知らないと答えると、嬉しそうに 「フェット・デ・メール (fête des mères / 母の日) だよ!ぼくはね、パパと一緒にママのプチ・デジュネ (朝ごはん) を作って驚かせてあげるんだよ。」

サプライズを企てているのだと当人にばらしてしまうあたり、彼独特の幼さが可笑しい。図書館で借りた子供用雑誌に、母の日のサプライズ・プチ・デジュネのレシピの一案が載っていて、そのページを密かにコピーして企てていたようだ。しかし、そのコピーの紙というのもその辺りに放ったらかしてあったので、実はとっくにママの目に留まっていた。

かわいい息子である。

 

さて、今朝。

いつも早起きの息子が寝室に来て、いつもの週末のごとくのたまう。「ママ、ボクお腹空いた。朝ごはんは?」そう言ってから不意に思い出した様子で、慌てて取り消す。「あ!ママ、今日はまだ寝てていいよ。まだ起きて来ないでね。」

ドタドタと台所に行く音がして、雑誌のコピーを見せながらパパに交渉しているのが聞こえる。これをママンに作ってあげたいのだけれど、手伝って貰えないかと。何事も手っ取り早く効率的なのを好む夫は、花束を買いに行った方が早いし喜ぶだろうと首を縦には振らない。だいたいお前のママンは朝食はたいして取らないんだよと説明している。寝室のドアは開けっ放しなので、やり取りの一切が聞こえてくる。息子はさらに押すけれど、説得し切れずにパパはシャワーを浴びに浴室に消えてしまった様子だ。沈黙の中に息子の消沈が感じられた。
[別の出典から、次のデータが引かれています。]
/-- A held cell, after one fault, after a double fault, after a rollback, and after a replay-depth fault with code 0. -/
theorem witness_HeldCells : (
    let held (f : Flt) (double rolled : Bool) : Cell :=
      { base.cell with status := .held ⟨f, .A, 0, double, Five.all 0, rolled⟩ }
    let s := base.setCell (held (Flt.mk' .illegal 0) false false)
    (s.cores[(0 : CoreId)]).cell.status = .held ⟨Flt.mk' .illegal 0, .A, 0, false, Five.all 0, false⟩
      ∧ (0 : Word).extractLsb' 32 8 = BitVec.ofNat 8 (siteOf 0) ∧ (0 : Word).getLsbD 40 = decide (dieOf 0 = 1)
      ∧ (0 : Word).extractLsb' 0 32 = s.cores[(0 : CoreId)].cell.ident.cellno ∧ s.aedty.dumps = []
      ∧ s.peerStores = [] ∧ ({ s with peerStores := [⟨0, 0, 7, .A, 1, 0, 1, 0, 0, some 7, 0⟩] } : State).peerStores ≠ []
      ∧ s.cores[(0 : CoreId)].cell.ident.serial = 7 ∧ base.cell.ident.hctx ≠ 0xFFFFFFFF ∧ base.cell.ident.htrap ≠ 0xFFFFFFFF
      ∧ (Flt.mk' .replayDepth 0).code ≠ 1
      ∧ (6 <<< 60 : Word).extractLsb' 60 4 = 6 ∧ (7 <<< 60 : Word).extractLsb' 60 4 = 7
      ∧ (held (Flt.mk' .replayDepth 0) false true).status = .held ⟨Flt.mk' .replayDepth 0, .A, 0, false, Five.all 0, true⟩) := by
  decide +kernel

/-- ECLAIM and ESAT of any state with canonical memory; SCHEDCMD and TLBINV of the running cell; CTXREC, CKSLOT and PBLEN. -/
theorem witness_AccountsAndRegisters : met (do
    let v : Word := 1 <<< 60
    let s := place base (locPhys 0x1000) (leBytes 64 record)
    let (r, _) ← s.ctxRecord 0x1000
    let b := base.setCell { base.cell with slots := base.cell.slots.set 0 { b0 := 0x1000, b1 := 0x2000, ver := 0, len := 0 } }
    let en : Word := 0x8000000000000040
    let o1 ← chk (base.performLoads base.flight.loads.length)
    let o : State := { o1 with cores := base.cores.set 1 { base.cores[(1 : CoreId)] with cell := (awaiting [late (.reg 5)]).cell } }
    .ok (Memory.wf base.mem && !(2 : Word).getLsbD 0 && v.extractLsb' 32 8 == BitVec.ofNat 8 (siteOf 0)
      && v.getLsbD 40 == decide (dieOf 0 = 1) && base.cores[(0 : CoreId)].cell.status != .idle && base.cores[(0 : CoreId)].leave.isNone
      && !recGang base.cores[(0 : CoreId)].cell.ident.record && (3 <<< 40 : Word).getLsbD 40
      && base.flight.loads.isEmpty && !(base.cores.toList.any fun c => c.loadsOut 0)
      && o.cores[(1 : CoreId)].loadsOut 0 && !o.cores[(1 : CoreId)].cell.frozen && r.ctxno == 9
      && (b.cell.slots[b.misc.pbsel]).b0 == 0x1000 && backingOk 0x1000 && backingOk 0x2000 && en.getLsbD 63
      && en.extractLsb' 32 27 == 0 && en.extractLsb' 59 3 == 0 && en.extractLsb' 0 32 == 64
      && (List.finRange 8).all fun j => j == b.misc.pbsel || !(b.cell.slots[j]).en)) = true := by decide +kernel

/-- A peer channel's entry, valid. -/
def channelled : State := { place base (locSys 0 0x1100000) (leBytes 8 (2 ^ 63)) with draining := [] }

theorem witness_DeviceTables : (Memory.wf base.mem = true ∧ (1 <<< 63 : Word).getLsbD 63 = true ∧ (0 : Word).getLsbD 63 = false
    ∧ (channelled.entryAt (locSys 0 (0x1100000 + 8 * (0 : BitVec 12).toNat))).testBit 63 = true
    ∧ (base.entryAt (locSys 0 (0x1100000 + 8 * (0 : BitVec 12).toNat))).testBit 63 = false ∧ Memory.wf channelled.mem = true
    ∧ (let s : State := { channelled with draining := [(1, 0, 5), (0, 0, 5)], now := 165000 }
       s.draining = [(1, 0, 5)] ++ (0, 0, 5) :: [] ∧ 165000 ≤ s.now - 0)
    ∧ channelled.peerStores = [] ∧ ∀ k : CoreId, channelled.readsOn k 0 = false) :=
  ⟨by decide +kernel, by decide +kernel, by decide +kernel, by decide +kernel, by decide +kernel, by decide +kernel, by decide +kernel,
    by decide +kernel, fun k => by
      have h : channelled.cores.toList.all (fun c => c.cell.flight.loads.isEmpty) = true := by decide +kernel
      have l := List.all_eq_true.1 h channelled.cores[k] (by simp)
      rw [List.isEmpty_iff] at l
      have e : channelled.draining.isEmpty = true := rfl
      simp only [State.readsOn, State.lateRow, l, e, List.any_nil, Bool.or_true, if_true, Option.isSome_none, Bool.or_false]⟩

/-- The record of a launch of n cells, with some further fields: one spatial level. -/
def launch (n : Nat) (more : BitVec 512) : BitVec 512 := BitVec.ofNat 512 (n * 2 ^ 176 + 2 * 2 ^ 198 + 0x2000) ||| more

/-- A sound text header of 16 words without handlers. -/
def header : BitVec 512 := BitVec.ofNat 512 (0x7E470001 + 16 * 2 ^ 288 + 0xFFFFFFFFFFFFFFFF * 2 ^ 320)

/-- Reset with a launch entered on die 0, and what its entry is. -/
def entered (r : BitVec 512) : State := { State.reset.enterBoard 0 0 0x100000000 r header 0x1000 with agenda := [] }

/-- The entry of a launch entered so. -/
def entry (r : BitVec 512) : Option Launch := (entered r).dies[0].board.head?

/-- The entry changed. -/
def entering (r : BitVec 512) (f : Launch → Launch) : State := (entered r).setLaunch 0 0x100000000 f

/-- A launch of two cells and a gang of two: placeable, and started once issued. -/
theorem witness_LaunchWordAndSteps_issue : ∀ g : Bool,
    (let r := launch 2 (if g then 1 <<< 142 else 0)
     let s := ((entered r).prepare 0).prepare 1
     ((s.firstOf 0 ((s.die 0).board.filter (s.mayIssue 0))).map (·.waiting)) == some [0, 1]
      && (let t := entering r fun l => { l with issued := true, mayStart := 2, gang := if g then [0, 1] else [] }
          ((t.die 0).board.find? fun x => x.slot == 0).any fun l => l.waiting == [0, 1] && l.issued
            && decide ((cellsOfEntry 0 l).length - l.waiting.length < l.mayStart) && t.issuing
            && (if g then recGang l.record && l.gang.contains 0 && t.cores[(0 : CoreId)].cell.status == .idle && t.gangWhole 0 l
              else !recGang l.record && t.imagesOf 0 l == [] && t.free l 0 && t.firstClaim 0 l 0))) = true := by
  intro g
  cases g <;> decide +kernel

/-- A halted cell with a temporal level of 2 at its first iteration, and one without levels. -/
theorem witness_LaunchWordAndSteps_end : ∀ b : Bool,
    (let s := (named base fun i => { i with record := if b then BitVec.ofNat 512 (2 * 2 ^ 176 + 2 ^ 198) else 0 })
     let s := s.setCell { s.cell with status := .halted }
     s.cores[(0 : CoreId)].cell.status == .halted && !s.cores[(0 : CoreId)].cell.frozen
      && (nextIteration s.cores[(0 : CoreId)].cell.ident.record s.cores[(0 : CoreId)].cell.ident.index).isSome == b) = true := by
  decide +kernel

/-- lnch with a free entry and with none. -/
theorem witness_LaunchWordAndSteps_word : met (do
    let s := place (place (base.setX 4 0x1000) (locPhys 0x1000) (leBytes 64 (launch 2 0).toNat)) (locPhys 0x2000) (leBytes 64 header.toNat)
    let s1 ← passes s .A 0 (Src.uses (.x 4) ++ Dst.uses (.x 5))
    let (adr, s2) ← s1.src (.x 4)
    let s3 ← chk (s2.performLoads s2.flight.loads.length)
    let (bs, s4) ← (s3.perform (fun p => p.core == s.cur.core && p.eng == .A) 3).readRecord adr 64
    let r := BitVec.ofNat 512 (leNat bs)
    let (hb, s5) ← s4.readRecord (r.extractLsb' 0 64) 64
    let h := BitVec.ofNat 512 (leNat hb)
    let handle := (s.die 0).nextSeq ++ 0#22 ++ BitVec.ofNat 1 0 ++ BitVec.ofNat 9 (s.freeEntry 0)
    let _ ← (s5.enterBoard 0 0 handle r h adr).dst (.x 5) handle
    let _ ← s5.dst (.x 5) 0
    .ok (adr.toNat % 64 == 0 && spaceOf adr == 0 && (recordBad r s.dieId).isNone && (headerBad h).isNone && !r.getLsbD 139
      && r.extractLsb' 143 3 != 7 && r.extractLsb' 160 16 == s.domain && !r.getLsbD 142 && launchDies r s.dieId == [0]
      && decide (s5.entriesOn 0 < 512))) = true := by decide +kernel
物作りが苦手で、台所にはあまり寄り付かず、料理と言えばサラダくらいしか手伝ったことのない彼だ。件のレシピは彼一人では用意できない。しかるべき道具がどこにあるかさえ知らない。

ベッドから起き上がる。

息子の気持ちは、それだけでママン冥利に尽きるというもの。それはそれは嬉しかったので、なんだかヘンテコな立場だけれど、自分用のサプライズ朝ごはん作りを手伝うことにした。

本当はパパと準備してベッドに持っていってあげようと思ったのに と、肩を落としてベソをかく息子だけれど、来年はあなた1人でも準備できるように、これからはもっと一緒に料理をしようね言うとコックリ頷いた。

実を言うと、自分の食べるものを作れるということは、学校でいい点を取ることよりもずっと大切な事の一つだと思っている私だ。

 

一緒にイチゴをつぶし、オレンジを絞り、レモンをこすったグラスの縁に砂糖でお化粧をほどこして、そこにイチゴピューレとオレンジ・プレッセのカクテルを注ぐ。色紙をハート型に切り取ってデコレーションにする。それから、バナナにイチゴを楊枝で刺してケーキのように飾る。2人よりも1人で用意した方が早く終わるのだけれど、手を出し過ぎてはいけないので辛抱。これは確かに、せっかちで物作りが苦手なパパには向かない役目だなと思った。

 

イチゴとオレンジの手作りカクテルは、甘く爽やかな最高の味。デコレーションしたバナナは瞬く間に息子のお腹に収まった。(私は飾りのイチゴを分けてもらった。) 夫からのブーケもテーブルに飾って、プチデジュネを済ます頃は、もうデジュネ (昼食) の時間になっていた。

 

来年は1人で準備できるかな?

息子に、

ありがとう。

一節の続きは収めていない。